[Elecraft] Is there a reason the receive is so Skinny

Jim Brown jim at audiosystemsgroup.com
Sun Apr 27 18:18:39 EDT 2014


On 4/27/2014 2:41 PM, Larry Wassmann wrote:
> Do you think any of us audio guys had any influence?

W4TV is "an audio guy" -- specifically a retired broadcast engineer who 
worked in TV. So am I "an audio guy" -- specifically a retired audio 
professional who worked in sound reinforcement, recording for broadcast 
and CD releases, and before that in broadcast radio and TV. I'm also a 
Fellow of the Audio Engineering Society.

W4TV is entirely correct in his recommendations, and the only extent to 
which we differ is that I strongly recommend an octave less low 
frequency bandwidth than he does. Using the TXEQ built into the K3, I 
recommend full cut of the three lowest octave bands (50, 100, and 200 Hz 
centers), and 6dB cut of the 400 Hz band.
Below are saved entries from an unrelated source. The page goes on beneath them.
-- ==== Sys2Proof/Tests/Slice0.lean ====
section
/-!
SUPPORT. Tests of the model: well-formedness, decoding of words written out from the spec, one instruction each on a small state with
the values of spec/95_test_vectors.md, and, for every statement with hypotheses, a state that meets them.
-/

namespace Sys2Proof.Tests

open Sys2Proof Sys2Proof.Machine

/-! ### Ill-formed instructions are refused -/

theorem test_si_16_refused : (Instr.tabortwci 4 6 16).wellFormed = false := by decide
theorem test_si_minus_17_refused : (Instr.tabortwci 4 6 (-17)).wellFormed = false := by decide
theorem test_si_16_refused_doubleword : (Instr.tabortdci 4 6 16).wellFormed = false := by decide
theorem test_si_minus_17_refused_doubleword : (Instr.tabortdci 4 6 (-17)).wellFormed = false := by decide
theorem test_spr_1024_refused_read : (Instr.mfspr 3 1024).wellFormed = false := by decide
theorem test_spr_1024_refused_write : (Instr.mtspr 1024 3).wellFormed = false := by decide
theorem test_bounds_accepted :
    (Instr.tabortwci 4 6 15).wellFormed = true ∧ (Instr.tabortdci 4 6 (-16)).wellFormed = true ∧
      (Instr.mfspr 3 1023).wellFormed = true ∧ (Instr.mtspr 0 3).wellFormed = true := by decide

/-! ### Decoding: the words of R134 and of the vectors. A word with its fields is written from the figure, field by field. -/

theorem test_decode_tbegin : decodeWord (31#6 ++ 0#1 ++ 0#3 ++ 1#1 ++ 0#5 ++ 0#5 ++ 654#10 ++ 1#1) = .ok (.tbegin false true) := by
  decide
theorem test_decode_tbegin_plain : decodeWord 0x7C00051D = .ok (.tbegin false false) := by decide
theorem test_decode_tbegin_a : decodeWord 0x7E00051D = .ok (.tbegin true false) := by decide
theorem test_decode_tend : decodeWord 0x7C00055D = .ok (.tend false) := by decide
theorem test_decode_tendall : decodeWord (31#6 ++ 1#1 ++ 0#4 ++ 0#5 ++ 0#5 ++ 686#10 ++ 1#1) = .ok (.tend true) := by decide
theorem test_decode_tabort : decodeWord (31#6 ++ 0#5 ++ 5#5 ++ 0#5 ++ 910#10 ++ 1#1) = .ok (.tabort 5) := by decide
theorem test_decode_tabortwc : decodeWord (31#6 ++ 4#5 ++ 3#5 ++ 4#5 ++ 782#10 ++ 1#1) = .ok (.tabortwc 4 3 4) := by decide
theorem test_decode_tabortwci : decodeWord 0x7C86069D = .ok (.tabortwci 4 6 0) := by decide
theorem test_decode_tabortwci_negative : decodeWord 0x7C46FE9D = .ok (.tabortwci 2 6 (-1)) := by decide
theorem test_decode_tabortdc : decodeWord 0x7C43265D = .ok (.tabortdc 2 3 4) := by decide
theorem test_decode_tabortdci : decodeWord (31#6 ++ 16#5 ++ 3#5 ++ 0b11111#5 ++ 878#10 ++ 1#1) = .ok (.tabortdci 16 3 (-1)) := by
  decide
theorem test_decode_tabortdci_15 : decodeWord 0x7C877EDD = .ok (.tabortdci 4 7 15) := by decide
theorem test_decode_tsr : decodeWord (31#6 ++ 0#4 ++ 1#1 ++ 0#5 ++ 0#5 ++ 750#10 ++ 1#1) = .ok (.tsr true) := by decide
theorem test_decode_tsuspend : decodeWord 0x7C0005DD = .ok (.tsr false) := by decide
theorem test_decode_tcheck : decodeWord (31#6 ++ 7#3 ++ 0#2 ++ 0#5 ++ 0#5 ++ 718#10 ++ 0#1) = .ok (.tcheck 7) := by decide
theorem test_decode_treclaim : decodeWord (31#6 ++ 0#5 ++ 3#5 ++ 0#5 ++ 942#10 ++ 1#1) = .ok (.treclaim 3) := by decide
theorem test_decode_trechkpt : decodeWord 0x7C0007DD = .ok .trechkpt := by decide
theorem test_decode_mfspr : decodeWord (31#6 ++ 4#5 ++ 0b00011#5 ++ 0b00100#5 ++ 339#10 ++ 0#1) = .ok (.mfspr 4 131) := by decide
theorem test_decode_mtspr : decodeWord 0x7C6323A6 = .ok (.mtspr 131 3) := by decide
theorem test_decode_mtspr_ctr : decodeWord (31#6 ++ 3#5 ++ 0b01001#5 ++ 0#5 ++ 467#10 ++ 0#1) = .ok (.mtspr 9 3) := by decide
theorem test_decode_mtmsrd : decodeWord (31#6 ++ 3#5 ++ 0#4 ++ 1#1 ++ 0#5 ++ 178#10 ++ 0#1) = .ok (.mtmsrd 3 true) := by decide
theorem test_decode_rfid : decodeWord (19#6 ++ 0#5 ++ 0#5 ++ 0#5 ++ 18#10 ++ 0#1) = .ok .rfid := by decide
theorem test_decode_hrfid : decodeWord 0x4C000224 = .ok .hrfid := by decide
theorem test_decode_doze : decodeWord (19#6 ++ 0#5 ++ 0#5 ++ 0#5 ++ 402#10 ++ 0#1) = .ok .doze := by decide
theorem test_decode_nap : decodeWord 0x4C000364 = .ok .nap := by decide
theorem test_decode_sleep : decodeWord 0x4C0003A4 = .ok .sleep := by decide
theorem test_decode_rvwinkle : decodeWord 0x4C0003E4 = .ok .rvwinkle := by decide
/-- A word of the base architecture (addi) is not of the table. -/
theorem test_decode_addi : decodeWord 0x38600001 = .error .notInOpcodeTable := by decide
/-- A reserved field that is not zero: bit 7 of tbegin., bit 31 of tcheck (R125). -/
theorem test_decode_reserved :
    decodeWord 0x7D00051D = .error .reservedField ∧ decodeWord 0x7C00059D = .error .reservedField := by decide
/-- A dotted TM instruction's word with bit 31 = 0: tend. (R132). -/
theorem test_decode_undefined : decodeWord 0x7C00055C = .error .undefinedEncoding := by decide
/-- The bytes of a little-endian thread are the word's in reverse. -/
theorem test_decode_little_endian : decodeBytes .little [0x1D, 0x05, 0x05, 0x7C] = decodeWord 0x7C05051D := by decide
theorem test_decode_short : decodeBytes .big [0x7C, 0x00] = .error .tooShort := by decide
theorem test_table_word : decodeTableWord 32 0x7C03075D = some (.treclaim 3) := by decide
Why? Because as a consultant specializing in the design of very high 
quality sound systems for acoustically challenging performance and 
worship spaces, I learned that 90% of all speech intelligibility is 
conveyed between 400 Hz and 5 kHz, but that voices and room noise have 
lots of energy below 400 Hz that wastes TX power. The octaves below 500 
Hz contain about half of the ENERGY in speech, but contribute only about 
5% to speech intelligibility. So getting rid of that wasted power and 
cranking up the mic gain by 3dB is the equivalent of doubling our output 
power!

The octave above 3 kHz adds only 10% to speech intelligibility, but 
burns twice as much RF bandwidth. That's OK on a dead band, but it IS 
selfish and inconsiderate when others want to use that spectrum. As 
Riley Hollingsworth (the enforcement guy at the FCC who cleaned up the 
ham bands before retiring several years ago) has said both in print and 
at a speech at Dayton, "if you want to transmit wideband audio, get 
yourself a broadcast station." Riley is active on the ham bands. I've 
worked him several times during contests.

Why do rigs include equalizers? First, because hams want them, whether 
for a good reason or a bad one. HOW we use them is what matters.